F. Nietzsche, Le gai savoir, fragment 276

 

La pensée de l'éternel retour

Dans ce texte Nietzsche lance un défi à son lecteur. Jusqu'à quel point aimes-tu la vie ? lui demande-t-il ? Serais-tu prêt à vouloir que tout recommence au début et à l'identique, et ceci de toute éternité ?

Nietszche imagine ainsi  un démon qui viendrait, au moment où chacun se  sentirait le plus seul et peut-être le plus désespéré, lui murmurer à l'oreille que la vie n'est qu'un éternel retour du même, qu'il n'y a rien d'autre à espérer que l'éternelle répétition de chaque moment bon ou mauvais de ton existence.

Comment réagirions-nous ? 

 

Le bonheur du dernier des hommes.

Tous nous recherchons le bonheur, c'est ce qui donne un sens à notre existence. Nous nous représentons le bonheur comme une sommes d'instants agréables faits de plaisir et de satisfaction. Inversement tous nous fuyons le malheur, l'insatisfaction et la douleur.

Si nous sommes tous d'accord pour revivre les bons moments,  nous ne souhaitons en aucun cas revivre les épreuves et les moments douloureux de l'existence. Face à un tel démon nous serions désespérés,  "nous grincerions des dents et le  maudirions ".

Or une telle réaction serait pour Nietzsche la preuve que nous n'aimons pas la vie. Car nous n'avons pas le choix.  La vie est un tout. Elle est  déterminé par notre condition : nous sommes  vulnérables, mortels, destinés au  malheur, à la douleur et à l'insatisfaction. C'est là notre lot. Un bonheur qui ne serait fait que de plaisir et de satisfaction n'est pas à notre portée.

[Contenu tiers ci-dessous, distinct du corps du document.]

/-- An ordering point of core c: the wait of every held block ends (R232, Demand), and what copies have overwritten is gone. -/
def wcFlush (r : Run) (c : Nat) : Run := dropStale ((r.s.core c).wc.foldl (fun r b => wcFlushBlock r c b) r) c

/-- The wait of the held block at a location ends, where core c holds one. -/
def wcFlushAt (r : Run) (c : Nat) (l : Loc) : Run :=
  match l with
  | .mem _ pa _ => ((r.s.core c).wc.filter fun b => b.pa == pa / 256 * 256).foldl (fun r b => wcFlushBlock r c b) r
  | .pad .. => r

/-- The lane of a block (R226, R232). -/
def wcLane (pa : Nat) : Nat := pa / 256 % 16

/-- A write to a compressed frame: held in the lane unless it completes a block or `wcwait` is zero (R232). -/
def wcWrite (r : Run) (c pa : Nat) (bs : List Byte) : Run :=
  let r := keepPast r (· == c) (.mem 0 pa none) bs.length
  let k := r.s.core c
  let base := pa / 256 * 256
  let old := (k.wc.find? fun b => b.pa == base).getD ⟨base, r.s.cycles c, []⟩
  let held := (List.range bs.length).foldl (fun t i => tput t (pa % 256 + i) (byteAt bs i)) old.bytes
  let blk : WcBlock := { old with bytes := held }
  if k.wcwait = 0 ∨ held.length = 256 then
    wcFlushBlock (r.add (.core c fun k => { k with wc := (k.wc.filter fun b => b.pa != base) ++ [blk] })) c blk
  else
    let lane := k.wc.filter fun b => wcLane b.pa == wcLane base && b.pa != base
    let isNew := !k.wc.any fun b => b.pa == base
    let r := match lane with
      | o :: _ => if isNew ∧ 8 ≤ lane.length then wcFlushBlock r c o else r
      | [] => r
    r.add (.core c fun k => { k with wc :=
      if isNew then k.wc ++ [blk] else k.wc.map fun b => if b.pa = base then blk else b })

/-- Writes bytes into the words of a stash slot; partly written invalid words are filled first (R238). -/
def stashWrite (r : Run) (c : Nat) (t : StashSlot) (va pa : Nat) (ks : Option Nat) (bs : List Byte) : Run :=
  let off := t.off + (va - t.va)
  let w0 := off / 4
  let w1 := (off + bs.length - 1) / 4
  let r := (List.range (w1 - w0 + 1)).foldl (fun r i =>
    let w := w0 + i
    let whole := decide (off ≤ 4 * w) && decide (4 * w + 4 ≤ off + bs.length)
    if whole || ((r.s.core c).stw.find? fun p => p.1 == w).isSome then r
    else stashFill r c t (t.va + (4 * w - t.off)) ((pa + 4 * w) - off) ks) r
  let r := keepPast r (fun _ => true) (.mem va pa ks) bs.length
  let r := breakResv (evictOthers r (some (c, lineWord t va)) pa) pa bs.length
  r.add (.core c fun k =>
    { k with pad := tsetAll 0 k.pad ((List.range bs.length).map fun i => (off + i, byteAt bs i)),
             stw := (List.range (w1 - w0 + 1)).foldl (fun s i => tput s (w0 + i) ⟨pa / 4 * 4 + 4 * i, ks, true⟩) k.stw })

/-- Writes bytes of one access (within one 64-byte line, or in a scratchpad) through a core. -/
def writeLoc (r : Run) (core : Option Nat) (l : Loc) (bs : List Byte) : Run :=
  match l with
  | .pad _ c off =>
    (keepPast r (fun _ => true) l bs.length).add (.core c fun k =>
      { k with pad := tsetAll 0 k.pad ((List.range bs.length).map fun i => (off + i, byteAt bs i))
               stale := freshen off bs.length k.stale })
  | .mem va pa ks =>
    match core with
    | none => putHome r ks pa bs
    | some c =>
      match stashSlotOf (r.s.core c) va with
      | some t => stashWrite r c t va pa ks bs
      | none =>
        if isDevPa pa && frameAttr r.s (pa / 4096) == some true then wcWrite r c pa bs
        else putHome r ks pa bs

/-- Writes bytes of one access through a core, performed at once for every party: an atomic's own write (05 R111, R113). -/
def writeNow (r : Run) (c : Nat) (l : Loc) (bs : List Byte) : Run :=
  match l with
  | .pad .. => writeLoc r (some c) l bs
  | .mem va pa ks =>
    match stashSlotOf (r.s.core c) va with
    | some _ => writeLoc r (some c) l bs
    | none => putHome r ks pa bs

/-! ### Conservation monitors count performed stores (10 R282) -/

/-- The exact value of stored bytes in a monitored format, as an integer over a power of two, or none for a NaN or an
infinity. -/
def monDecode (fmt : Nat) (v : Nat) : Option (Int × Nat) :=
  let fl := fun (eb mb : Nat) =>
    let m := v % 2 ^ mb
    let e := v / 2 ^ mb % 2 ^ eb
    let sg : Int := if v / 2 ^ (eb + mb) % 2 = 1 then -1 else 1
    let bias := 2 ^ (eb - 1) - 1
    if e = 2 ^ eb - 1 then none
    else if e = 0 then some (sg * (m : Int), bias - 1 + mb)
    else if bias + mb ≤ e then some (sg * ((2 ^ mb + m) * 2 ^ (e - bias - mb) : Nat), 0)
    else some (sg * ((2 ^ mb + m : Nat) : Int), bias + mb - e)
  match fmt with
  | 9 => fl 8 23
  | 10 => fl 8 7
  | 11 => fl 5 10
  | 3 => some ((BitVec.ofNat 32 v).toInt, 0)
  | 4 => some ((BitVec.ofNat 64 v).toInt, 0)
  | _ => some ((v % 2 ^ 32 : Nat), 0)

/-- Element size of a monitored format. -/
def monSize (fmt : Nat) : Nat := if fmt = 4 then 8 else if fmt = 10 ∨ fmt = 11 then 2 else 4

/-- Adds one stored element to a monitor (R282). -/
def monAdd (m : Monitor) (v : Nat) : Monitor :=
  match monDecode m.fmt v with
  | none => { m with nf := true }
  | some (n, d) =>
    let w3 := m.nom.getD 3 0
    let wt := (BitVec.ofNat 32 (w3.toNat / 2 ^ 32)).toInt
    let x := (BitVec.ofNat 8 (w3.toNat / 256)).toInt
    -- the term is n * W * 2^(X - d); in units of 2^-160 its exponent is X + 160 - d
    let ex : Int := x + 160 - d
    let num := n * wt
    let (u, cut) := if 0 ≤ ex then (num * 2 ^ ex.toNat, false)
      else (num.tdiv (2 ^ (-ex).toNat), num.tmod (2 ^ (-ex).toNat) != 0)
    let t := m.sum.toInt + u
    { m with sum := BitVec.ofInt 320 t, tr := m.tr || cut,
             ov := m.ov || decide (t < -(2 ^ 319)) || decide (2 ^ 319 ≤ t) }

/-- What one monitor makes of a store of `bs` at virtual address va (R281, R282). -/
def monStore (m : Monitor) (va : Nat) (bs : List Byte) : Monitor :=
  if !m.arm then m else
  let z := monSize m.fmt
  let base := (m.nom.getD 0 0).toNat
  let so := (m.nom.getD 1 0).toNat
  let stride := so / 2 ^ 32
  let first := base + so % 2 ^ 32
  let n := (m.nom.getD 2 0).toNat
  -- elements k whose bytes meet [va, va + len)
  let k0 := (va - first) / stride
  (List.range (bs.length + 1)).foldl (fun m i =>
    let k := k0 + i
    let a := first + k * stride
    if k < n ∧ a < va + bs.length ∧ va < a + z then
      if va ≤ a ∧ a + z ≤ va + bs.length then monAdd m (ofLe ((bs.drop (a - va)).take z)) else { m with pw := true }
    else m) m

/-- Counts a performed store in the monitors of a core: every store of its harts, a service hart's too (R282). Each entry of a strip
counts as a store of its own, so each element of a vector store does (DESIGN CHOICE, log entry 156). -/
def monCount (r : Run) (c va : Nat) (bs : List Byte) : Run :=
  if (r.s.core c).mon.any fun p => p.2.arm then
    r.add (.core c fun k => { k with mon := k.mon.map fun p => (p.1, monStore p.2 (va % 2 ^ 64) bs) })
  else r

/-- A store of strand n: performed and counted. -/
def storeLoc (r : Run) (n : Nat) (l : Loc) (bs : List Byte) : Run :=
  seenOwn (monCount (writeLoc r (some (n / 8)) l bs) (n / 8) l.va bs) n l bs.length

/-! ### The strip buffer as its strand's loads see it (02 R47) -/

/-- A byte with the nibbles that a store writes (20 R384): 1 the low one, 2 the high one, else both. -/
def mergeNib (nib : Nat) (b old : Byte) : Byte :=
  match nib with
  | 1 => (old &&& 0xF0) ||| (b &&& 0x0F)
  | 2 => (old &&& 0x0F) ||| (b &&& 0xF0)
  | _ => b

/-- The byte of a strip entry at a key: its value under the byte that was there before. -/
def stripEntByte (e : StripEnt) (key : Nat) (old : Byte) : Byte :=
  if e.loc.key ≤ key ∧ key < e.loc.key + e.bytes.length ∧ !e.hidden.contains (key - e.loc.key) then
    mergeNib e.nib (byteAt e.bytes (key - e.loc.key)) old
  else old

/-- The youngest buffered value of each byte. -/
def stripOver (strip : List StripEnt) (l : Loc) (bs : List Byte) : List Byte :=
  if strip.isEmpty then bs else
  (List.range bs.length).map fun i => strip.foldl (fun b e => stripEntByte e (l.key + i) b) (byteAt bs i)

/-- Whether the strip holds a store to any of n bytes from a location on. -/
def stripMeets (strip : List StripEnt) (l : Loc) (n : Nat) : Bool :=
  strip.any fun e => decide (e.loc.key < l.key + n) && decide (l.key < e.loc.key + e.bytes.length)

/-- A younger scalar store of the strand hides the strip's bytes from later loads (R47). -/
def stripHide (strip : List StripEnt) (l : Loc) (n : Nat) : List StripEnt :=
  strip.map fun e =>
    let new := (List.range e.bytes.length).filter fun i =>
      decide (l.key ≤ e.loc.key + i) && decide (e.loc.key + i < l.key + n)
    { e with hidden := e.hidden ++ new }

Comment alors être heureux ?  La philosophie et la religion nous invitent à nous résigner, à supporter notre douleur, ou à accepter notre condition. Pour les Chrétiens, la promesse d'un bonheur dans l'au-delà donne même du sens et de la valeur à la souffrance présente.

 

Amor fati

Or pour Nietzsche il ne s'agit surtout pas de se résigner. Il ne s'agit pas d'attendre passivement que la vie s'écoule. Au contraire il faut aimer la vie, il faut la vouloir dans sa totalité. C'est justement cette alternance d'heureux moments et de moments malheureux qui donne à la vie toute sa saveur. De même qu'il n'y a de malheur que par rapport à l'idée que l'on se fait du bonheur, il n'y a de bonheur que parce que le malheur existe. L'un ne va pas sans l'autre. Le bonheur n'aurait pas de sens pour un être qui serait éternellement comblé.

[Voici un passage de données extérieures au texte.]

-- ==== Sys2Proof/Machine/Ops.lean ====
section
/-! DEFINITION. Sys2Proof/Machine/Ops.lean: the shared operations: scalar registers and queues (R22, R27 to R29), issue
(R71), taking a trap and returning from one (R370, R372), the halt line (R378 to R380), loop ends (R50, R51) and
retirement. A meaning is `finish` of an `Act`. -/

namespace Sys2Proof.Machine

/-! ### The strand that moves -/

/-- The hart of the strand that moves. -/
def State.h (s : State) : Nat := s.cur / 2
/-- The core of the strand that moves. -/
def State.c (s : State) : Nat := s.cur / 8
/-- The strand that moves. -/
def State.me (s : State) : Strand := s.strand s.cur
/-- The hart record of the strand that moves. -/
def State.myHart (s : State) : Hart := s.hart s.h
/-- Whether the strand that moves is an execute strand. -/
def State.isExec (s : State) : Bool := s.cur % 2 == 1

/-- An acquire that orders vector loads too: the hart's later ones return no earlier values (05 R133; 10 R256). -/
def acquireAll (s : State) : Run := dropPast (Run.start s) s.h

/-! ### Registers and queues -/

/-- A scalar register; x0 reads zero (Table 1.6). -/
def getX (st : Strand) (r : Nat) : Word := if r = 0 then 0 else tget 0 st.x r
/-- Writes a scalar register; writes to x0 are discarded. -/
def setX (r : Nat) (v : Word) (st : Strand) : Strand := if r = 0 then st else { st with x := tset 0 st.x r v }
/-- The strand that reads a queue: 1 for q0 to q3 and q6, 0 for q4, q5 and q7 (Table 2.2). -/
def qReader (q : Nat) : Nat := if q ≤ 3 ∨ q = 6 then 1 else 0
/-- A queue's entries, head first. -/
def Hart.queue (h : Hart) (q : Nat) : List Word := tget [] h.q q
/-- Appends an entry. -/
def pushQ (q : Nat) (v : Word) (h : Hart) : Hart :=
  let h := { h with q := tput h.q q (h.queue q ++ [v]) }
  if qReader q = 0 then { h with pushA := h.pushA + 1 } else { h with pushX := h.pushX + 1 }
/-- Removes the head entry. -/
def popQ (q : Nat) (h : Hart) : Hart := { h with q := tput h.q q ((h.queue q).drop 1) }

/-- The bits of `epcfg.n` that the steward writes (10 Table 10.1). -/
def epMask : Word := 0xF8007FFF00000000
/-- The bits of `tvec` (20 Table 20.2): bit 1 reads zero. -/
def tvecMask : Word := 0xFFFFFFFFFFFFFFFD
/-- The bits of `tcause` that a write stores (20 Table 20.2). -/
def causeMask : Word := 0xF000000000FF00FF
/-- The bits of `pivreg` (07 Table 7.10). -/
def pivMask : Word := 0x80000000FFFFFFFF
/-- The bits of `mfc.ctl` (06 Table 6.11). -/
def mfcMask : Word := 0x7FE01F
/-- The bits of `gang` (19 R356). -/
def gangMask : Word := 0xFFFFFFFFFF000000
/-- The bits of `slots.j`: each entry has V, L and hart (19 Table 19.2). -/
def slotMask : Word := 0xC3C3C3C3C3C3C3C3

/-- How often a queue is named among sources (R28). -/
def popsOf (q : Nat) : List Src → Nat
  | [] => 0
  | .q n :: t => (if n = q then 1 else 0) + popsOf q t
  | _ :: t => popsOf q t

/-- The value of the j-th of several sources, taken in order (R28). -/
def srcVal (st : Strand) (h : Hart) (srcs : List Src) (j : Nat) : Word :=
  match srcs[j]? with
  | some (.x r) => getX st r
  | some (.q n) => (h.queue n).getD (popsOf n (srcs.take j)) 0
  | some (.imm v) => v
  | none => 0

/-- The pops of the sources, in order. -/
def popAll (n : Nat) : List Src → List Upd
  | [] => []
  | .q k :: t => .hart n (popQ k) :: popAll n t
  | _ :: t => popAll n t

/-- The update that writes a destination: a register of strand n, or a push by it. -/
def setD (n : Nat) (d : Dst) (v : Word) : List Upd :=
  match d with
  | .x r => [.strand n (setX r v)]
  | .q k => [.hart (n / 2) (pushQ k v)]

/-! ### What an instruction does -/

/-- The address at which a trap of the strand's present instruction is reported (R74). -/
def trapAddr (st : Strand) : Word := if st.pfx.isSome then st.pc - 4 else st.pc

/-- The strand's present instruction among those that may wait at one time: its address, and whether a handler runs it, which
may come upon the address of the instruction that it has interrupted (R134, R255; log entry 137). -/
def site (st : Strand) : Word × Bool := (trapAddr st, st.tcause.getLsbD 63)
/-- The record of the waiting instruction at a site (R134, R255). -/
def recordAt (at_ : Word × Bool) (l : List (Nat × Nat × Word × Bool)) : Option (Nat × Nat) :=
  (l.find? fun e => e.2.2 == at_).map fun e => (e.1, e.2.1)
/-- The records of the other instructions. -/
def recordsNotAt (at_ : Word × Bool) (l : List (Nat × Nat × Word × Bool)) : List (Nat × Nat × Word × Bool) :=
  l.filter fun e => e.2.2 != at_

/-- What the strand does with the instruction at its pc. -/
inductive Act where
  /-- Retires after these updates and goes on at the next instruction. -/
  | done (us : List Upd)
  /-- Retires and transfers control. -/
  | jump (us : List Upd) (target : Word)
  /-- Raises a trap, with no effect. -/
  | trap (t : TrapInfo)
  /-- The software trap: its own effect is the trap (R104). -/
  | soft (us : List Upd) (t : TrapInfo)
  /-- A trap after which only these updates stand: those of the elements below an element-precise fault (R178), or the
  translation fills made (09 R230). -/
  | part (us : List Upd) (t : TrapInfo)
  /-- Waits at this instruction; q marks a wait under R29. -/
  | wait (q : Bool) (us : List Upd)
  /-- An event that does not apply. -/
  | fault (f : Fault)

/-- Adds updates before those of a retirement. -/
def Act.after (a : Act) (us : List Upd) : Act :=
  match a with
  | .done vs => .done (us ++ vs)
  | .jump vs t => .jump (us ++ vs) t
  | .soft vs t => .soft (us ++ vs) t
  | a => a

/-- The result of a computation over a run; a trap leaves the translation fills that were made (09 R230). -/
def Act.ofM {α : Type} (s : State) (m : M α) (k : α → Run → Act) : Act :=
  match m (Run.start s) with
  | .ok (a, r) => k a r
  | .error (t, r) => .part r.kept t

/-- A retirement with the updates that a computation made. -/
def Act.run (s : State) (m : M Unit) : Act := Act.ofM s m fun _ r => .done r.out

/-! ### Issue -/

/-- On which strands an instruction runs (Table 2.1). -/
inductive SClass where
  | both | access | execute
deriving DecidableEq, Repr

/-- The class allows the strand. -/
def SClass.ok (c : SClass) (n : Nat) : Bool :=
  match c with
  | .both => true
  | .access => n % 2 == 0
  | .execute => n % 2 == 1

/-- Every queue is named along its direction (R27). -/
def dirOk (n : Nat) (srcs : List Src) (dsts : List Dst) : Bool :=
  (srcs.all fun s => match s with | .q k => qReader k == n % 2 | _ => true)
  && dsts.all fun d => match d with | .q k => qReader k != n % 2 | _ => true

/-- An operand register that awaits a token (R240). -/
def tokenWait (st : Strand) (srcs : List Src) (dsts : List Dst) (plain : List Nat) : Bool :=
  (srcs.any fun s => match s with | .x r => st.pend.contains r | _ => false)
  || (dsts.any fun d => match d with | .x r => st.pend.contains r | _ => false)
  || plain.any st.pend.contains

/-- Every popped queue holds enough entries and every pushed queue has room (R29). -/
def queuesReady (h : Hart) (srcs : List Src) (dsts : List Dst) : Bool :=
  (srcs.all fun s => match s with | .q k => decide (popsOf k srcs ≤ (h.queue k).length) | _ => true)
  && dsts.all fun d => match d with | .q k => decide ((h.queue k).length < 16) | _ => true

/-- Issue: strand class, queue directions, privilege, then the waits, in the order of R71; k is the instruction's own
part, given its source values. `plain` lists further registers that the instruction names. -/
def issue (s : State) (cls : SClass) (priv : Nat) (srcs : List Src) (dsts : List Dst) (plain : List Nat)
    (k : (Nat → Word) → Act) : Act :=
  if !cls.ok s.cur || !dirOk s.cur srcs dsts then .trap { code := 4 }
  else if privOf s s.h < priv then .trap { code := 5 }
  else if tokenWait s.me srcs dsts plain then .wait false []
  else if !queuesReady s.myHart srcs dsts then .wait true []
  else (k (srcVal s.me s.myHart srcs)).after (popAll s.h srcs)

/-- Conditions on the state and the operands under which `issue` runs the instruction's own part. -/
def canIssue (s : State) (cls : SClass) (priv : Nat) (srcs : List Src) (dsts : List Dst) (plain : List Nat) : Prop :=
  cls.ok s.cur = true ∧ dirOk s.cur srcs dsts = true ∧ priv ≤ privOf s s.h
  ∧ tokenWait s.me srcs dsts plain = false ∧ queuesReady s.myHart srcs dsts = true

/-- The registers of a group from xa (R61). -/
def groupRegs (a k : Nat) : List Nat := (List.range k).map (a + ·)

/-! ### Loop ends (R50, R51) -/

/-- The end test at a retiring instruction whose addresses are `pcs`: the next address if a loop returns, and the strand
with its counters and active loops. -/
def loopStep (pcs : List Word) : List Loop → Tab Word → Option Word × List Loop × Tab Word
  | [], lc => (none, [], lc)
  | l :: ls, lc =>
    if pcs.contains l.stop then
      let v := tget 0 lc l.lc - 1
      let lc := tset 0 lc l.lc v
      if v ≠ 0 then (some l.start, l :: ls, lc) else loopStep pcs ls lc
    else (none, l :: ls, lc)

/-! ### Stops at the halt line (20 R378 to R380) -/

/-- An engine of partition p that has work to do may still do n more units of it: the halt line is low, or the engine has not
stopped and stays within its skid bound (Table 20.4). -/
def engineGoes (s : State) (p src n bound : Nat) : Bool :=
  let x := (s.part p).halt
  x.st == 0 || (x.st == 1 && !x.stopped.contains src && decide (tget 0 x.ops src + n ≤ bound))

/-- The engine has done n units of work, which count while the halt line is up. -/
def countOps (p src n : Nat) : Upd := .part p fun q =>
  if q.halt.st = 1 then { q with halt := { q.halt with ops := tput q.halt.ops src (tget 0 q.halt.ops src + n) } } else q

/-- A strand stops at a fatal trap (R378): it is marked stopped with its trap; a reeve strand sets bit 5 of `rint`, any
other raises its partition's halt line. -/
def fatalTrap (s : State) (n : Nat) (t : TrapInfo) (at_ : Word) (pf : Bool) : List Upd :=
  let st := s.strand n
  let f : Fatal := ⟨t, st.tcause.getLsbD 63, at_, pf, s.gtc.toNat, (s.hart (n / 2)).sbase⟩
  let stop : Upd := .strand n fun st => { st with pc := at_, pfx := none, sleep := none, stopped := true, fatal := some f }
  if isReeve (n / 2) then [stop, .dev fun d => { d with rint := d.rint ||| 0x20 }]
  else
    let p := partIx s (n / 2)
    (if (s.part p).halt.st = 0 then [zeroSkid p] else []) ++ [stop, haltLine s p n t s.gtc.toNat]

Si nous aimons véritablement la vie, si nous sommes véritablement heureux de vivre, nous devons vouloir revivre à l'infini chaque instant de notre vie, qu'il soit bon ou mauvais. Au lieu de désespérer de l'adolescence, de la vieilllesse et de la mort, nous devons les aimer et vouloir les revivre encore et encore. Si nous avons un chagrin d'amour nous devons l'aimer car nous sommes condamnés  à le revivre encore.

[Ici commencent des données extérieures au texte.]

-- ==== Sys2Proof/Machine/Gang.lean ====
section
/-! DEFINITION. Sys2Proof/Machine/Gang.lean: the gang of a hart, its grant and its attached members (02 R35 to R38). -/

namespace Sys2Proof.Machine

/-- The gang of a hart; a service hart has none (R126). -/
def gangOf (s : State) (h : Nat) : Option (Nat × Gang) :=
  if isService s h then none else
  match (s.hart h).gid with
  | none => none
  | some g => s.gangs.find? fun p => p.1 == g

/-- The set-length grant of a hart, in quarters; a hart of no gang has the whole width (log entry 21). -/
def grantOf (s : State) (h : Nat) : Nat := match gangOf s h with | some (_, g) => g.g | none => 4

/-- The attached set of the gang of hart h, which its leader's last VSETL sampled (R37). -/
def attOf (s : State) (h : Nat) : List Nat :=
  match gangOf s h with
  | some (_, g) => (s.hart (g.members.headD h)).att
  | none => (s.hart h).att

/-- The harts whose vector units the strand's vector instructions drive: its own, or the attached set of a leader (R37). -/
def vecHarts (s : State) : List Nat := if s.myHart.att.isEmpty then [s.h] else s.myHart.att

/-! ### The end of a strand -/

/-- Marks a strand ended. -/
def endLife (status : Word) (st : Strand) : Strand :=
  match st.life with
  | .ended _ => st
  | _ => { st with life := .ended status, sleep := none, arrived := [], popv := [] }

/-- Strand n waits under R29 no more; the hart's queue-deadlock count goes on only where the other strand waits (R31). -/
def noWait (n : Nat) : Upd := .hart (n / 2) fun h =>
  if n % 2 = 0 then { h with waitA := false, dead := if h.waitX then h.dead else none }
  else { h with waitX := false, dead := if h.waitA then h.dead else none }

/-- Strand n ends with a status, where it has not ended. -/
def endOne (n : Nat) (status : Word) : List Upd := [.strand n (endLife status), noWait n]

/-- A strand has ended. -/
def hasEnded (st : Strand) : Bool :=
  match st.life with
  | .ended _ => true
  | _ => false

/-- Brings a gang's finished members up to date: both strands ended and the vector unit released (R38). -/
def gangFinish (gid : Nat) : Upd := .other fun s =>
  { s with gangs := s.gangs.map fun p =>
      if p.1 = gid then
        (p.1, { p.2 with fin := p.2.members.filter fun m =>
          p.2.fin.contains m ||
          ((s.hart m).gid == some gid && hasEnded (s.strand (2 * m)) && hasEnded (s.strand (2 * m + 1))
            && (!p.2.span || p.2.released.contains m)) })
      else p }

end Sys2Proof.Machine
end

  "Il n'y a qu'un remède à l'amour- aimer davantage."

D. Thoreau, Journal

 

Une telle pensée nous force à être heureux dans cette vie là, ici et maintenant, car si nous sommes malheureux aujourd'hui, nous  le serons encore et encore quand il nous  faudra revivre cette journée. Par contre, si nous acquiesçons à la vie, si nous aimons le destin (amor fati) dans tous ses aspects, nous pourrons revivre éternellement le bonheur que nous éprouvons aujourd'hui. En étant heureux aujourd'hui et maintenant, même si la vie est difficile, nous pouvons accèder à un bonheur éternel, toujours recommencé.

 

Le poids le plus lourd

Cet acquiescement à la vie est la pensée la plus difficile qui soit car il s'agit pour nous d'aimer la vie à la fois dans ce qu'elle a de meilleur, et ce qu'elle a de plus terrible. Elle est également le "poids le plus lourd" car exige de nous la plus haute responsabilité  car il n'y a pas de rédemption possible. Ma responsabilité est infinie car tout ce que nous faisons, nous le faisons indéfiniment, éternellement, sans avoir jamais la possibilité de revenir en arrière. Chacun de nos actes, chacun de nos choix est irréversible.Il pèse ainsi sur nous du poids le plus lourd : ce qui est fait, est fait pour toujours.

 

Paradoxalement alors que la pensée de l'éternel retour dissipe donc toute espérance en un avenir meilleur - ce que je vivrai après c'est ce que j'ai déjà vécu - elle nous permet d'accèder au bonheur : puisque nous sommes condamnés à revivre chaque instant présent de toute éternité,  il faut vivre heureux ici et maintenant, quoiqu'il arrive. C'est à cette seule condition que le bonheur est, pour nous, possible.